Taking into account the digital possibilities, especially the trend towards remote working, skills and requirement profiles must continue to change step by step (see "The Future of Jobs Report", World Economic Forum 2020). This includes the greater division of existing tasks between humans and machines. The integration of machines, whose algorithms can process information and data automatically, opens up new scope for organising work: employees are increasingly relieved of routine administrative tasks ("monkey work") and are given more time and freedom for qualitative work in the form of consultation, communication, interaction and decision-making.
This means that not only are existing roles within finance evolving, but new roles are also emerging. Collaboration with stakeholders, especially IT and management of other departments, is also changing. In the course of the requirements for understanding and applying the new offers from the finance department, the required skills ultimately change - not only in the finance department, but also in the other departments of the company.
Implementation requires change management
These changes are profound.
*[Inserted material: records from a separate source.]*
/-- Functions, tenants, handles and the intake arbiter (R231-R309). -/
structure HostSide where
  /-- Tenants by slot (09 R264). -/
  tenants : List (Nat × Tenant)
  /-- Generations that differ from 1, by kind x 65,536 + slot (02 R55). -/
  gens : List (Nat × Nat)
  /-- Functions that differ from reset, by port x 1,024 + VF (09 R263). -/
  fns : List (Nat × Fn)
  /-- Snapshots (09 R286). -/
  snaps : List Snap
  /-- Grants counted (08 R245). -/
  grants : Nat
  /-- I/O grants since the last admin grant, at most 7 (08 R243). -/
  sinceAdmin : Nat
  /-- Tenant slot granted last among equals (08 R244). -/
  rrTenant : Nat
  /-- C5h NTH (08 R249). -/
  nth : Nat
  /-- C5h AGE_LIMIT (08 R249). -/
  ageLimit : Nat
  /-- The ports are joined (02 R38). -/
  joined : Bool
  /-- NumVFs of port A (09 R263). -/
  numVfsA : Nat
  /-- NumVFs of port B (09 R263). -/
  numVfsB : Nat
  /-- Device time from which an I/O command of any tenant has been outstanding (08 R260). -/
  busyFrom : Option Nat
  /-- Time with an I/O command of any tenant outstanding before that (08 R260). -/
  busyUs : Nat
  /-- Commands granted by the arbiter and not yet executed by their row: function, entry and submission queue (08 R242). -/
  granted : List (FnId × (Sqe × Nat))
  /-- Fetch tags of port A in use, of 128 (08 R236). -/
  fetchTagsA : Nat
  /-- Submission doorbells captured so far: the place of the next in the capture order (08 R235). -/
  captures : Nat
  /-- Device time of the last submission-entry fetch (15 R483). -/
  lastFetchUs : Nat
  /-- Fetch tags of port B in use, of 128 (08 R236). -/
  fetchTagsB : Nat
  deriving DecidableEq, Repr, Inhabited

/-- HostSide at reset. -/
def HostSide.reset : HostSide where
  tenants := []
  gens := []
  fns := []
  snaps := []
  grants := 0
  sinceAdmin := 7
  rrTenant := 0
  nth := 32
  ageLimit := 20
  joined := false
  numVfsA := 0
  numVfsB := 0
  busyFrom := none
  busyUs := 0
  granted := []
  fetchTagsA := 0
  captures := 0
  lastFetchUs := 0
  fetchTagsB := 0

/-- What the device has sent to a host (log 9). -/
inductive Out where
  /-- An NVMe completion written into a completion queue, with the SQ Head Pointer it reports. -/
  | cqe (fn : FnId) (cq : Nat) (e : Cqe) (phase : Bool) (index sqhd : Nat)
  /-- An MSI-X message. -/
  | msix (fn : FnId) (vector : Nat)
  /-- A mailbox completion written into the ring. -/
  | mbx (port : Port) (index : Nat) (e : MbxCqe)
  /-- Data of a Read, by sector of the command. -/
  | data (fn : FnId) (sqid cid : Nat) (sectors : List (Nat × SecRes))
  /-- Bytes written to host memory. -/
  | mem (port : Port) (addr : Nat) (bytes : List Byte)
  /-- A fetch of submission entries. -/
  | fetch (fn : FnId) (qid first count : Nat)
  /-- A read of a command's data. -/
  | dataFetch (fn : FnId) (sqid cid : Nat)
  /-- An SPDM response. -/
  | spdm (code : Nat) (fields : List Nat)
  /-- An AER record. -/
  | aer (port : Port) (fn : Option FnId)
  /-- A package pin driven: 0 CHG_CTL duty, 1 HOLD_EN, 2 HOLD_TEST, 3 LED_ACT, 4 LED_FLT, 5 ready for removal, 6 the Fray trigger pulse. -/
  | pin (name : Nat) (value : Nat)
  deriving DecidableEq, Repr, Inhabited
We recommend starting with a look at the operating model of the finance department. This defines which functions and capabilities are served by which process and supported by which IT applications. The revision of the job descriptions is a first step and requires the consideration of which function can be expanded and which new functions need to be introduced in order to achieve the set goals. In addition to the future orientation, the orientation towards the needs of internal customers is relevant. A consistently high quality of the core tasks must be guaranteed.
Support is provided by a correspondingly flexible system architecture that optimally supports the work and enables the user to quickly and independently create changing analyses. The division of work between classic IT and BI activities as well as the contribution of employees from the finance department must also be defined - after all, the latter should not become IT professionals, but rather be able to utilise the potential as users. An excerpt from a project example explains this:
For the implementation of such a major change, the so-called "Responsive Change Model" is a good choice. It combines classic change management with an iterative process approach. Active monitoring of the progress of change enables the targeted adaptation of measures in iterative loops. In this way, a high level of effectiveness as well as resource efficiency is achieved through needs-based adaptation. Undesirable developments can be recognised at an early stage and counteracted. Although the direction and framework are set, there is enough room for optimisation during the process based on feedback from internal customers or from the company's own employees who are involved in the change process.
The success of the change is ensured through continuous learning and the constant optimisation of the project organisation.
The „new finance“ – a competitive edge
The ongoing transformation of the finance function and further development of its role secures a position for the function that is of crucial importance for the efficient and effective management of companies in times of digitalisation. It also gives the division significantly greater power influence. The greater involvement of the finance department with its information systems leads to a better understanding of the resources required in the individual business areas and thus to better financial data, which enables early identification of future opportunities and risks. This leads to a competitive advantage that must be exploited.